Both men were silent for some time, each full of his own thoughts. The world outside the shelter buzzed and sang in the growing heat, and ever more prodigally and mysteriously exposed its beauty in the dazzling sunshine.

"Well. I'll be getting on..." Anisim said. "Seems a bit cooler now."

"It's still very hot."

"Never mind."

"Do you have to keep a cow?"

"Of course."

Anisim picked up his scythe and swept the whetstone along the blade. His eye roamed over the swathes of mown grass-he hadn't done so badly since morning. The old man from town watched him intently and sadly.

"Well, I'm off," Anisim said again.

"Right you are," the townsman assented. "Good-bye to you then." He looked straight into Anisim's eyes, said no more, shook his hand firmly and strode away up the slope towards the road. When he came out on the road, he stood looking round for a moment, then walked away and soon disappeared round the bend.

The old man went on mowing till late in the evening.

Finally he went home.

His wife-as he saw at once-had been waiting for him impatiently.

"We've had a visitor!" she announced as soon as Anisim appeared at the gate. "Drove up in a great long motor-car, asked for you. Where's your husband?' he says."

Anisim sat down on the doorstep and placed his bundle on the ground.

"Wearing a hat, was he? An old fellow?"

"Yes, a hat. And such a fine suit. Like a schoolteacher."

The old man sat staring at the ground in silence.

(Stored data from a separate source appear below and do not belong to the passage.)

/-- The integer square root of a number below 2^(2 i), bit by bit. -/
def isqrtFrom (n : Nat) : Nat → Nat → Nat
  | 0, r => r
  | i + 1, r => isqrtFrom n i (if (r + 2 ^ i) * (r + 2 ^ i) ≤ n then r + 2 ^ i else r)

/-- `fsqrt` (R106): √−0 = −0, a value below −0 gives NaN with NV. -/
def fSqrt (md : RMode) (a : Word) : Word × Nat :=
  match fval a with
  | .nan sg => (qnan, if sg then flagNV else 0)
  | .inf n => if n then (qnan, flagNV) else (a, 0)
  | .fin n m e =>
    if m = 0 then (a, 0)
    else if n then (qnan, flagNV)
    else
      let up := 24 - (Nat.log2 m + 1)
      let m := m * 2 ^ up
      let e := e - up
      let (m, e) := if e % 2 = 0 then (m, e) else (m * 2, e - 1)
      let big := m * 2 ^ 36
      let r := isqrtFrom big 32 0
      let p := b32.round md false r (e / 2 - 18) (r * r != big)
      (u32 p.1, p.2)

/-- Exact comparison of two finite or infinite values: whether the first is less. -/
def ltVal (a b : FVal) : Bool :=
  match a, b with
  | .fin n1 m1 e1, .fin n2 m2 e2 =>
    let q := if e1 < e2 then e1 else e2
    decide (scaled n1 m1 e1 q < scaled n2 m2 e2 q)
  | .inf n1, .inf n2 => n1 && !n2
  | .inf n1, .fin _ _ _ => n1
  | .fin _ _ _, .inf n2 => !n2
  | _, _ => false

/-- Equality of values, −0 = +0; a NaN equals nothing (R110). -/
def eqVal (a b : FVal) : Bool := !a.isNan && !b.isNan && !ltVal a b && !ltVal b a

/-- `feq` (R110). -/
def fEq (a b : Word) : Bool × Nat := (eqVal (fval a) (fval b), sigFlag [fval a, fval b])

/-- `flt` (R110). -/
def fLt (a b : Word) : Bool × Nat :=
  if (fval a).isNan || (fval b).isNan then (false, flagNV) else (ltVal (fval a) (fval b), 0)

/-- `fle` (R110). -/
def fLe (a b : Word) : Bool × Nat :=
  if (fval a).isNan || (fval b).isNan then (false, flagNV)
  else (ltVal (fval a) (fval b) || eqVal (fval a) (fval b), 0)

/-- Whether a goes before b when −0 < +0 (R108). -/
def before (a b : Word) : Bool :=
  ltVal (fval a) (fval b) || (eqVal (fval a) (fval b) && (fval a).neg && !(fval b).neg)

/-- `fmin` and `fmax` (R108): one NaN gives the other operand, two give the NaN of R37. -/
def fMinMax (mx : Bool) (a b : Word) : Word × Nat :=
  let fl := sigFlag [fval a, fval b]
  if (fval a).isNan then (if (fval b).isNan then qnan else b, fl)
  else if (fval b).isNan then (a, fl)
  else (if mx then (if before a b then b else a) else if before b a then b else a, fl)

/-- `fsgn` (R108): A with the sign bit of B. -/
def fSgn (a b : Word) : Word := (a &&& 0x7FFFFFFF#32) ||| (b &&& 0x80000000#32)

/-- `fclass` (R109): one bit by the class of the code. -/
def fClass (a : Word) : Word :=
  match fval a with
  | .inf true => 1 <<< 0
  | .inf false => 1 <<< 7
  | .nan true => 1 <<< 8
  | .nan false => 1 <<< 9
  | .fin n m _ =>
    if m = 0 then (if n then 1 <<< 3 else 1 <<< 4)
    else if m < 2 ^ 23 then (if n then 1 <<< 2 else 1 <<< 5)
    else (if n then 1 <<< 1 else 1 <<< 6)

/-- The integer nearest an exact value in a mode, and whether it differs (R36, R111). -/
def nearestInt (md : RMode) (n : Bool) (m : Nat) (e : Int) : Int × Bool :=
  let (a, rest) := cut m e 0 false
  let a := if roundsUp md n a rest then a + 1 else a
  (if n then -(a : Int) else a, rest != 0)

/-- `fcvti` (R111) with the bounds of the destination. -/
def fToInt (md : RMode) (lo hi : Int) (x : Word) : Word × Nat :=
  match fval x with
  | .nan _ => (0, flagNV)
  | .inf n => (w32 (if n then lo else hi), flagNV)
  | .fin n m e =>
    let (v, inexact) := nearestInt md n m e
    if v < lo then (w32 lo, flagNV) else if v > hi then (w32 hi, flagNV) else (w32 v, if inexact then flagNX else 0)

/-- An integer rounded to b32 (R112). -/
def intToF (md : RMode) (v : Int) : Word × Nat := roundB32 md (.fin (v < 0) v.natAbs 0, 0)

/-- `frnd` (R114). -/
def fRnd (md : RMode) (x : Word) : Word × Nat :=
  match fval x with
  | .nan sg => (qnan, if sg then flagNV else 0)
  | .inf _ => (x, 0)
  | .fin n m e =>
    if m = 0 then (x, 0)
    else
      let (v, inexact) := nearestInt md n m e
      (u32 (b32.round md n v.natAbs 0 false).1, if inexact then flagNX else 0)

/-- The lane × 2^k of `qscl` (R253): zeros and infinities are kept, a NaN gives R37's. -/
def fScale (md : RMode) (x : Word) (k : Int) : Word × Nat :=
  match fval x with
  | .nan sg => (qnan, if sg then flagNV else 0)
  | .inf _ => (x, 0)
  | .fin n m e => if m = 0 then (x, 0) else let r := b32.round md n m (e + k) false; (u32 r.1, r.2)

/-- A b32 word rounded to a 16-bit or f19 format (R21, R113, R253): NV for a signalling NaN. -/
def narrow (f : FFmt) (md : RMode) (x : Word) : Nat × Nat :=
  let v := fval x
  let r := f.ofVal md v
  (r.1, r.2 ||| sigFlag [v])

/-- The b32 word of a value that b32 holds exactly (R21): NaNs become R37's. -/
def exactB32 (v : FVal) : Word := u32 (b32.ofVal .ne v).1

/-- `fcvth.x` (R113): exact, NV for a signalling NaN. -/
def widen (f : FFmt) (c : Nat) : Word × Nat := (exactB32 (f.val c), sigFlag [f.val c])

/-! ### Decode tables and the element formats of R30 -/

/-- The f19 word form of a g8a code (R20, R24). -/
def g8aWord (c : Nat) : Word := exactB32 (g8a.val c)

/-- Entry c of a decode table held as differences from the g8a decodes (R23, R24). -/
def tabEntry (t : Map (Option Word)) (c : Nat) : Word := (Map.get none t c).getD (g8aWord c)

/-- A decode table with entry c written in word form: bits 12 to 0 are dropped (R20, R25). -/
def setTabEntry (t : Map (Option Word)) (c : Nat) (v : Word) : Map (Option Word) :=
  let v := v &&& 0xFFFFE000#32
  Map.set none t c (if v = g8aWord c then none else some v)

/-- Whether a format code of R30 is assigned. -/
def fmtOk (f : Nat) : Bool := f ≤ 0x0A || (0x10 ≤ f && f ≤ 0x15)

/-- Element bits of a format code in memory (R30). -/
def fmtBits (f : Nat) : Nat :=
  if f ∈ [0x00, 0x03, 0x14, 0x15] then 32
  else if f ∈ [0x01, 0x02, 0x12, 0x13] then 16
  else if f ∈ [0x06, 0x09] then 6
  else if f ∈ [0x07, 0x0A] then 4
  else 8

/-- The value of an element code of a floating format (R19, R23, R27, R30); a b32 element is given as it is. -/
def decodeElem (t : Map (Option Word)) (f c : Nat) : FVal :=
  match f with
  | 0x00 => b32.val c
  | 0x01 => b16.val c
  | 0x02 => bf16.val c
  | 0x03 => f19.val (c / 2 ^ 13)
  | 0x04 => g8a.val (c % 256)
  | 0x05 => g8b.val (c % 256)
  | 0x06 => g6a.val (c % 64)
  | 0x07 => g4a.val (c % 16)
  | 0x08 => fval (tabEntry t (c % 256))
  | 0x09 => fval (tabEntry t (c % 64))
  | _ => fval (tabEntry t (c % 16))

/-- The f19 value of a yoke operand (R21, R27): b32 is rounded once without a flag, NaNs become the quiet NaN. -/
def toF19 (t : Map (Option Word)) (f c : Nat) : FVal :=
  match decodeElem t f c with
  | .nan _ => .nan false
  | v => if f = 0x00 then f19.val (f19.ofVal .ne v).1 else v

/-- Encoding of a b32 value into a preset (R28). -/
def encodePreset (f : FFmt) (v : FVal) : Nat × Nat :=
  match v with
  | .nan sg => (f.nan, if sg then flagNV else 0)
  | .inf n => (f.maxCode n, flagNX)
  | .fin n m e =>
    if m = 0 then (0, 0)
    else
      let r := f.round .ne n m e false
      let fl := if r.2 &&& flagOF ≠ 0 then flagOF + flagNX else r.2 &&& flagNX
      let c := if r.2 &&& flagOF ≠ 0 then f.maxCode n else r.1
      (if c = f.sign true then 0 else c, fl)

/-- The difference between two finite values as an exact magnitude m × 2^q. -/
def distance (a b : FVal) : Nat × Int :=
  match a, b with
  | .fin n1 m1 e1, .fin n2 m2 e2 =>
    let q := if e1 < e2 then e1 else e2
    ((scaled n1 m1 e1 q - scaled n2 m2 e2 q).natAbs, q)
  | _, _ => (0, 0)

/-- Whether one magnitude is less than another. -/
def ltMag (a b : Nat × Int) : Bool := ltVal (.fin false a.1 a.2) (.fin false b.1 b.2)

/-- The better of two candidate codes of R29: the nearer, among equals the even one, among equal evens the least; among equals that are
all odd, of which R29 says nothing, the least too (DESIGN CHOICE, log entry 43). -/
def nearer (ent : Nat → FVal) (x : FVal) (c d : Nat) : Nat :=
  let dc := distance x (ent c)
  let dd := distance x (ent d)
  if ltMag dc dd then c else if ltMag dd dc then d
  else if c % 2 = 0 ∧ d % 2 = 1 then c else if d % 2 = 0 ∧ c % 2 = 1 then d
  else if c ≤ d then c else d

/-- The search of R29 for the last entry at or below x, by steps of powers of two. -/
def tableSearch (ent : Nat → FVal) (x : FVal) : Nat → Nat → Nat
  | 0, lo => lo
  | i + 1, lo =>
    let m := lo + 2 ^ i
    tableSearch ent x i (if !(ent m).isNan && !ltVal x (ent m) then m else lo)

/-- Encoding of a b32 value into a table format of N = 2^k codes (R29). -/
def encodeTable (t : Map (Option Word)) (k : Nat) (x : FVal) : Nat × Nat :=
  let ent := fun c => fval (tabEntry t c)
  let codes := List.range (2 ^ k)
  let fin := codes.filter fun c => !(ent c).isNan && !(ent c).isInf
  match x with
  | .nan sg =>
    let fl := if sg then flagNV else 0
    match codes.find? fun c => (ent c).isNan with
    | some c => (c, fl)
    | none => (0, flagNV)
  | _ =>
    match fin with
    | [] => (0, flagNV)
    | c0 :: _ =>
      let top := fin.foldl (fun b c => if ltVal (ent b) (ent c) then c else b) c0
      let bot := fin.foldl (fun b c => if ltVal (ent c) (ent b) then c else b) c0
      let ofl := if x.isInf then flagNX else flagOF + flagNX
      if ltVal (ent top) x then (top, ofl)
      else if ltVal x (ent bot) then (bot, ofl)
      else
        let lo := tableSearch ent x k 0
        let cs := [lo, lo + 1].filter fun c => decide (c < 2 ^ k) && fin.contains c
        let cs := if cs.isEmpty then fin else cs
        let c := cs.foldl (nearer ent x) (cs.headD 0)
        (c, if eqVal (ent c) x then 0 else flagNX)

/-- Encoding of a b32 word into a floating element format in round to nearest even, with its flags (R21, R28, R29, R237). -/
def encodeElem (t : Map (Option Word)) (f : Nat) (x : Word) : Nat × Nat :=
  match f with
  | 0x00 => (x.toNat, 0)
  | 0x01 => narrow b16 .ne x
  | 0x02 => narrow bf16 .ne x
  | 0x03 => let r := narrow f19 .ne x; (r.1 * 2 ^ 13, r.2)
  | 0x04 => encodePreset g8a (fval x)
  | 0x05 => encodePreset g8b (fval x)
  | 0x06 => encodePreset g6a (fval x)
  | 0x07 => encodePreset g4a (fval x)
  | 0x08 => encodeTable t 8 (fval x)
  | 0x09 => encodeTable t 6 (fval x)
  | _ => encodeTable t 4 (fval x)

/-! ### Flags into FST -/

/-- A slot with flags set in FST (R38, R40). -/
def Slot.flags (x : Slot) (fl : Nat) : Slot := { x with fst := x.fst ||| u32 (fl % 32) }

/-- The executing context's FST with flags set; a clause has no FST (R130). -/
def State.flags (s : State) (fl : Nat) : State :=
  if s.issue.slot = clauseSlot then s else s.setSlot (s.slot.flags fl)

/-- A floating-point instruction writes d, sets its flags and completes. -/
def doneF (s : State) (d : Nat) (r : Word × Nat) : Out := done ((s.wr d r.1).flags r.2)

end Sys2Proof.Machine
end

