/-- A reply of another module to a request entry (R271, R331, R332). -/
def farReply (r : Reply) (s : State) : Out :=
  let sl := s.slotAt r.core r.slot
  match Map.get none sl.entries r.entry with
  | none => .next s
  | some en =>
    if sameSerial en.serial r.serial = false then .next s
    else
      let s := s.setSlotAt r.core r.slot (sl.release r.entry)
      let arrived (p : Nat) : Out :=
        match sl.wait with
        | none => .next s
        | some w =>
          if isCtxout w.instr then
            .next ((s.setSlotAt r.core r.slot ((s.slotAt r.core r.slot).lineAnswered r.status)).raise r.core r.clock)
          else
          match w.instr.reads (s.resume r.core r.slot w) with
          | none => .next s
          | some (va, _, op) =>
            let m := bits va.toNat 50 13
            let a := va.toNat % 2 ^ 50
            let c := s.core r.core
            let old := (Map.get none c.far (farKey m a)).map (·.data)
            let line := if r.data = [] then old.getD [] else r.data
            if op.pk = 0 ∧ r.status = 0 ∧ line = [] then block w.instr (s.resume r.core r.slot w)
            else
            let s := if op.pk = 0 && r.status = 0 then
                s.setCore r.core { c with
                  far := Map.set none c.far (farKey m a) (some ⟨line, r.clock, max r.clock (p + s.leaseOf r.core)⟩) }
              else s
            replyTo r.core r.slot r (fun va n => if op.pk = 0 then (line.drop (va.toNat % 128)).take n else r.data)
              (fun va => if op.pk = 0 then some (.far m (va.toNat % 2 ^ 50)) else none) s
      match en.use with
      | .access p => arrived p
      | .load p => arrived p
      | .stream _ va =>
        let sl := s.slotAt r.core r.slot
        let sl := { sl with sbuf := sl.sbuf.filter fun e => e.entry != some r.entry }
        if r.status = 0 then .next (s.setSlotAt r.core r.slot (sl.collect en.level r.clock))
        else .next (s.setSlotAt r.core r.slot
          { sl with sfail := sl.sfail ++ [⟨en.level, (causeOf r.status).code, va⟩] })
      | .object => objectReply r s
      | _ => .next s

/-- A request entry freed, if it is still held for the request of that serial (R271). -/
def State.freed (s : State) (l k e serial : Nat) : State :=
  if (s.entryOf l (k * 16 + e) serial).isSome then s.setSlotAt l k ((s.slotAt l k).release e) else s

/-! ### Streaming drains (R269) -/

/-- Whether the i-th entry of a streaming buffer may drain: no earlier entry overlaps it, and it has not begun. -/
def Slot.mayDrain (x : Slot) (i : Nat) : Bool :=
  match x.sbuf[i]? with
  | some e => e.entry.isNone && !(x.sbuf.take i).any fun f => f.overlaps e
  | none => false

def execStreamingDrain (l k i : Nat) (s : State) : Out :=
  let x := s.slotAt l k
  whenOn (x.mayDrain i) s fun s =>
    match x.sbuf[i]? with
    | none => .next s
    | some e =>
      let x' := { x with sbuf := x.sbuf.eraseIdx i }
      let fail (s : State) (lv : Nat) (c : Cause) : Out :=
        .next (s.setSlotAt l k { x' with sfail := x'.sfail ++ [⟨lv, c.code, e.va⟩] })
      match e.place with
      | .memory pa =>
        if s.badPart pa e.data.length then fail s.report 4 .memErr
        else
          let r := s.storeLine pa e.data e.clock
          .next (r.1.setSlotAt l k (x'.collect 4 r.2))
      | .host a =>
        let s' : State := { s with hostOut := s.hostOut ++ [.data a e.data] }
        .next (s'.setSlotAt l k x')
      | .far m a =>
        let lv := s.placeLevel e.place
        match x.freeEntry with
        | none => .next s
        | some n =>
          let p := s.request l k n m a (s.launchDeadline l) (.store e.data) 0 e.clock
          if s.repliesFull l || s.outputFull p then .next s
          else
            match s.sendPacket p with
            | none => fail s lv .remote
            | some s =>
              let y := { x with sbuf := x.sbuf.set i { e with entry := some n } }
              .next ({ s with serial := s.serial + 1 }.setSlotAt l k (y.take n (.stream m e.va) s.serial lv))
      | .object _ => .next (s.setSlotAt l k x')

/-! ### Host completions (R260, R360) -/

/-- A host load ends with its bytes or an error. -/
def hostLoadEnds (l k : Nat) (data : Option (List Byte)) (s : State) : Out :=
  match s.hostLoads.find? fun h => h.lid == l && h.slot == k with
  | none => .next s
  | some h =>
    let s := { s with hostLoads := s.hostLoads.erase h }
    let s := match h.entry with
      | some e => s.freed l k e h.serial
      | none => s
    if s.awaits l k h.since = false then .next s
    else
      match data with
      | some bs =>
        replyTo l k { core := l, slot := k, entry := blockedEntry, serial := 0, status := 0, data := bs, clock := 0 }
          (fun _ n => padTo (bs.take n) n) (fun _ => some (.host h.addr)) s
      | none =>
        replyTo l k { core := l, slot := k, entry := blockedEntry, serial := 0, status := 4, data := [], clock := 0 }
          (fun _ _ => []) (fun _ => none) s

def execHostLoadCompletion (l k : Nat) (data : Option (List Byte)) (s : State) : Out := hostLoadEnds l k data s
def execHostReadTimeout (l k : Nat) (s : State) : Out := hostLoadEnds l k none s

/-- A posted write leaves the port (R260): the waiting `stg` completes. -/
def execPostedWrite (l k : Nat) (s : State) : Out :=
  match s.posted.find? fun p => p.lid == l && p.slot == k with
  | none => .next s
  | some p =>
    let s := { s with posted := s.posted.erase p, hostOut := s.hostOut ++ [HostWrite.data p.addr p.data] }
    match (s.slotAt l k).wait with
    | some w => done (s.resume l k w)
    | none => .next s

/-! ### Clocks (R267, R268) -/

def execIdleClockAdvance (l : Nat) (s : State) : Out :=
  whenOn ((s.core l).queue.isSome && !(s.core l).exited && !(s.core l).swapped) s fun s =>
    .next (s.setCore l { s.core l with pts := (s.core l).pts + 1 })

def execRebase (s : State) : Out := whenOn (s.rebaseDue 0) s fun s => .next (s.rebase 0)

/-! ### Requests of other modules (R331, R332) -/

/-- A reply to a request packet (R334). -/
def Packet.reply (p : Packet) (pk status clock : Nat) (data : List Byte) : Packet :=
  { dmod := p.smod, smod := p.dmod, pk := pk, core := p.core, slot := p.slot, entry := p.entry, serial := p.serial, clock := clock,
    addr := 0, budget := 0, status := status, data := data }

/-- A reply goes out, waits in its storage for room at its output (R340, R344), or is lost where no route leads back (R343). -/
def State.answer (s : State) (p : Packet) : State :=
  if s.outputFull p then { s with transit := s.transit ++ [{ pkt := p, raw := p.payloads, link := none, ch := 3, flits := 0 }] }
  else (s.sendPacket p).getD s

/-- A load, store or atomic of another module (R331, R332): the reply. -/
def State.targetAccess (s : State) (p : Packet) : State × Packet :=
  let s := s.rebase p.clock
  let pk := p.pk + 4
  match s.export p.addr (if p.pk = 0 then .rd else .wr) with
  | .error c => (if c = .memErr then s.report else s, Packet.reply p pk c.status 0 [])
  | .ok (.memory pa) =>
    if p.pk = 0 then
      if s.badAt pa then (s.report, Packet.reply p pk 4 0 [])
      else
        let n := leNat (p.data.take 4)
        let wts := leNat ((p.data.drop 8).take 8)
        let h := s.homeRead (pa / 128) p.clock n
        (h.1, Packet.reply p pk 0 h.2.wts (if wts = h.2.wts then [] else s.bytesAt (pa / 128 * 128) 128))
    else if p.pk = 1 then
      if s.badPart pa p.data.length then (s.report, Packet.reply p pk 4 0 [])
      else
        let r := s.storeLine pa p.data p.clock
        (r.1, Packet.reply p pk 0 r.2 [])
    else
      match AtOp.ofPrimary (leNat (p.data.take 1)) with
      | none => (s, Packet.reply p pk 5 0 [])
      | some op =>
        let n := leNat ((p.data.drop 1).take 1)
        if s.badPart pa n then (s.report, Packet.reply p pk 4 0 [])
        else
          let r := s.atomicLine pa n op (p.data.drop 8) p.clock
          (r.1, Packet.reply p pk 0 r.2.1 r.2.2)
  | .ok _ => (s, Packet.reply p pk 3 0 [])

/-! ### Errors of memory and links (R277) -/

/-- A bit error: a corrected one is counted, in a link also by lane, unless that lane is handed back or has failed (R322, R346; a link's sector number is 16 · its key + lane, log entry
19); an uncorrectable one leaves the sector of memory in error. -/
def execSoftError (p : ErrPlace) (sector : Nat) (corrected : Bool) (s : State) : Out :=
  let s1 : State := if corrected then
      { s with dev := { s.dev with serr := if s.dev.serr = 0xFFFFFFFF#32 then s.dev.serr else s.dev.serr + 1 } }
    else s
  match p with
  | .sram => .next s1
  | .memory => .next (if corrected then s1 else { s1 with bad := Map.set false s1.bad sector true })
  | .link =>
    let key := sector / 16
    let lane := sector % 16
    let l : LinkId := if key < 512 then ⟨true, key⟩ else ⟨false, key - 512⟩
    let k := s1.link l
    if k.up = false ∨ k.rx.lout = lane ∨ k.rx.lmap.testBit lane = false then .next s1
    else if corrected then
      let n := sat32 (Map.get 0 k.rx.cnt lane + 1)
      let hit := Map.get 0xFFFFFFFF k.rx.thr lane ≤ n
      .next (s1.setLink l { k with rx := { k.rx with
        cnt := Map.set 0 k.rx.cnt lane n, evt := if hit then orBit k.rx.evt lane else k.rx.evt } })
    else .next (s1.setLink l { k with rx := { k.rx with uncr := Map.set 0 k.rx.uncr lane (sat32 (Map.get 0 k.rx.uncr lane + 1)) } })

end Sys2Proof.Machine
end

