/-- The launch of a record's 64 bytes (R179), before its checks. -/
def launchOfRecord (bs : List Byte) (uid seq arrived : Nat) (restore : Bool) (htab : List Nat) : Launch :=
  { uid := uid, phase := .waiting, restore := restore, arrived := arrived, seq := seq, image := imgD bs 0, entry := imgNat bs 0x10 4,
    part := imgW bs 0x14, fteamAsked := imgNat bs 0x18 4, fteam := 0, tcnt := imgNat bs 0x1C 4, root := imgNat bs 0x20 4,
    slice := imgNat bs 0x24 4, args := imgD bs 0x28, htab := htab, prio := imgNat bs 0x32 1 % 8, fset := imgNat bs 0x34 4,
    lease := imgNat bs 0x38 4, setw := imgNat bs 0x3C 2, ptroot := 0, rvec := 0, cuta := 0, sava := 0, dln := 0, teamDone := [],
    coreDone := [], closed := [], cut := none, expired := false, lost := false, colls := [], tlb := [] }

/-- Whether the fields of a record break their limits (R180 BADREC), before its handler table. -/
def badRecord (bs : List Byte) (la : Launch) : Bool :=
  imgNat bs 0x33 1 != 0 || 8 ≤ imgNat bs 0x32 1 || imgNat bs 0x3E 2 != 0 || la.image.toNat % 128 != 0 || la.entry % 2 == 1 ||
    la.tcnt == 0 || la.tcnt ≤ la.root || 64 < imgNat bs 0x30 2 || 2 ^ 16 < la.lease

/-- The first 32 KiB of the image of an index in a save area. -/
def State.savedImage (s : State) (area k : Nat) : List Byte := s.bytesAt (imageAt area k) 0x8000

/-- Whether the reserved bytes of a core image are zero (R200, R217). -/
def imageClean (bs : List Byte) : Bool :=
  ((bs.drop 0x6350).take 0xB0).all (· == 0) && ((bs.drop 0x7900).take 0x700).all (· == 0) &&
    (List.range 4).all (fun k => imgNat bs (0x7400 + 256 * k + 0xEC) 4 == 0) &&
    (List.range 32).all fun n => imgNat bs (0x6800 + 32 * n + 27) 5 == 0

/-- The REGS codes of an image's contexts against a partition word (R217; an image holds no other part of the word). -/
def imagePart (bs : List Byte) (part : Word) : Bool :=
  (List.range (partC part)).all fun k => bits (imgNat bs (0x7400 + 256 * k + 0x2C) 4) 2 2 == partRegs part

/-- The INDEX of an image. -/
def imageIndex (bs : List Byte) : Nat := imgNat bs (0x6300 + 0x4C) 4

/-- Whether the attachment has accepted every feature group that a launch uses (R180, R217). -/
def State.featured (s : State) (la : Launch) : Bool := la.fset &&& s.dev.accept.toNat == la.fset

/-- The refusal of a restore (R217, R356). -/
def State.restoreRefusal (s : State) (area : Nat) (la : Launch) : Option Nat :=
  let n := 8 * la.tcnt
  if area = 0 ∨ leNat (s.bytesAt (area + 4) 4) ≠ 1 then some 2
  else if s.dev.tcnt < leNat (s.bytesAt (area + 12) 4) then some 6
  else
    let ims := (List.range n).map fun k => s.savedImage area k
    if ims.any (fun b => !imagePart b la.part) then some 7
    else if s.featured la = false then some 8
    else if ims.any (fun b => !imageClean b || n ≤ imageIndex b) || !(ims.map imageIndex).Nodup then some 9
    else none

/-- The status by which the arbiter refuses a record, with the handler table it read (R180). -/
def State.recordStatus (s : State) (q : Nat) (bs : List Byte) (la : Launch) : State × Except Nat (List Nat) :=
  let hcnt := imgNat bs 0x30 2
  if partOk la.part = false then (s, .error 1)
  else if badRecord bs la then (s, .error 2)
  else
    let r := s.tableBytes (s.queue q).ptroot.toNat (imgNat bs 8 8) (8 * hcnt)
    match r with
    | (s, none) => (s, .error 2)
    | (s, some tb) =>
      let hs := tableEntries tb hcnt
      let acc := s.dev.accept.toNat
      if hs.any (fun a => a % 2 == 1 && a != 2 ^ 64 - 1) then (s, .error 2)
      else if s.dev.tcnt < la.tcnt ∨ (la.fteamAsked ≠ 0xFFFFFFFF ∧ (s.dev.tcnt < la.fteamAsked + la.tcnt ∨
          s.dev.fenced.any fun t => la.fteamAsked ≤ t && t < la.fteamAsked + la.tcnt)) then (s, .error 3)
      else if la.fset &&& acc ≠ la.fset ∨ (la.slice ≠ 0 ∧ bits la.fset 4 1 = 0) then (s, .error 4)
      else if (s.queue q).launch.isSome then (s, .error 5)
      else if la.restore then
        match s.restoreRefusal (s.queue q).sava.toNat la with
        | some st => (s, .error st)
        | none => (s, .ok hs)
      else (s, .ok hs)

/-- A record that LREC does not take (R353, R355, R363). -/
def State.badWrite (s : State) (q : Nat) : State :=
  s.setQueue q { s.queue q with badw := min ((s.queue q).badw + 1) 255 }

def execLaunchRecord (q : Nat) (bs : List Byte) (s : State) : Out :=
  whenOn (decide (q < 64)) s fun s =>
    if bs.length ≠ 64 ∨ s.dev.fwRdy = false then .next (s.badWrite q)
    else
      let qu := s.queue q
      let seq := qu.seq + 1
      let restore := qu.rst
      let s := s.setQueue q { qu with seq := seq, rst := false }
      let la := launchOfRecord bs s.serial seq.toNat s.stamp restore []
      match s.recordStatus q bs la with
      | (s, .error st) => .next (s.complete q seq.toNat st 0xFFFFFFFF DoneRec.zero)
      | (s, .ok hs) =>
        let s := s.setQueue q { s.queue q with launch := some { la with htab := hs } }
        .next { s with serial := s.serial + 1, stamp := s.stamp + 1 }

/-! ### Placement (R182, R183) -/

/-- Whether a team is free for a placement. -/
def State.teamFree (s : State) (t : Nat) : Bool := decide (t < s.dev.tcnt) && !s.occupied t && !s.barred t

/-- Whether a range of teams is free. -/
def State.rangeFree (s : State) (f n : Nat) : Bool := (List.range n).all fun i => s.teamFree (f + i)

Now he had recognised the strange likeness that had surprised him a few hours ago. Now he realised what it was. But could it really be that?!

"Perhaps it was Grinka? Didn't you notice anything?"

"Heavens above! Are you out of your mind? Grinka? Back from the dead?"

It's better not to talk to a woman about any vague surmises you may have. She'll never understand. When she's young you can fill her stupid head with any nonsense you like and she'll believe you; but when she's old, you try to share a thought that's just struck you-you 11 be the fool right away.

"Has he gone now?"

"Yes, he's gone."

Could it have been Grinka? Surely not? The old man scarcely closed his eyes that night. By morning he had come to the conclusion that it was just a likeness.

Plenty of people look like each other! And why shouldn't he have admitted who he was? Maybe he hadn't wanted to cause a lot of fuss? He had always been funny as a boy.

But could it really have been Grinka?

A week later the old couple received a telegram:

"To Anisim Kvasov.

"Your brother Grigory passed away on the 12th. He asked us to let you know. Kvasov family."

So it had been his brother, after all.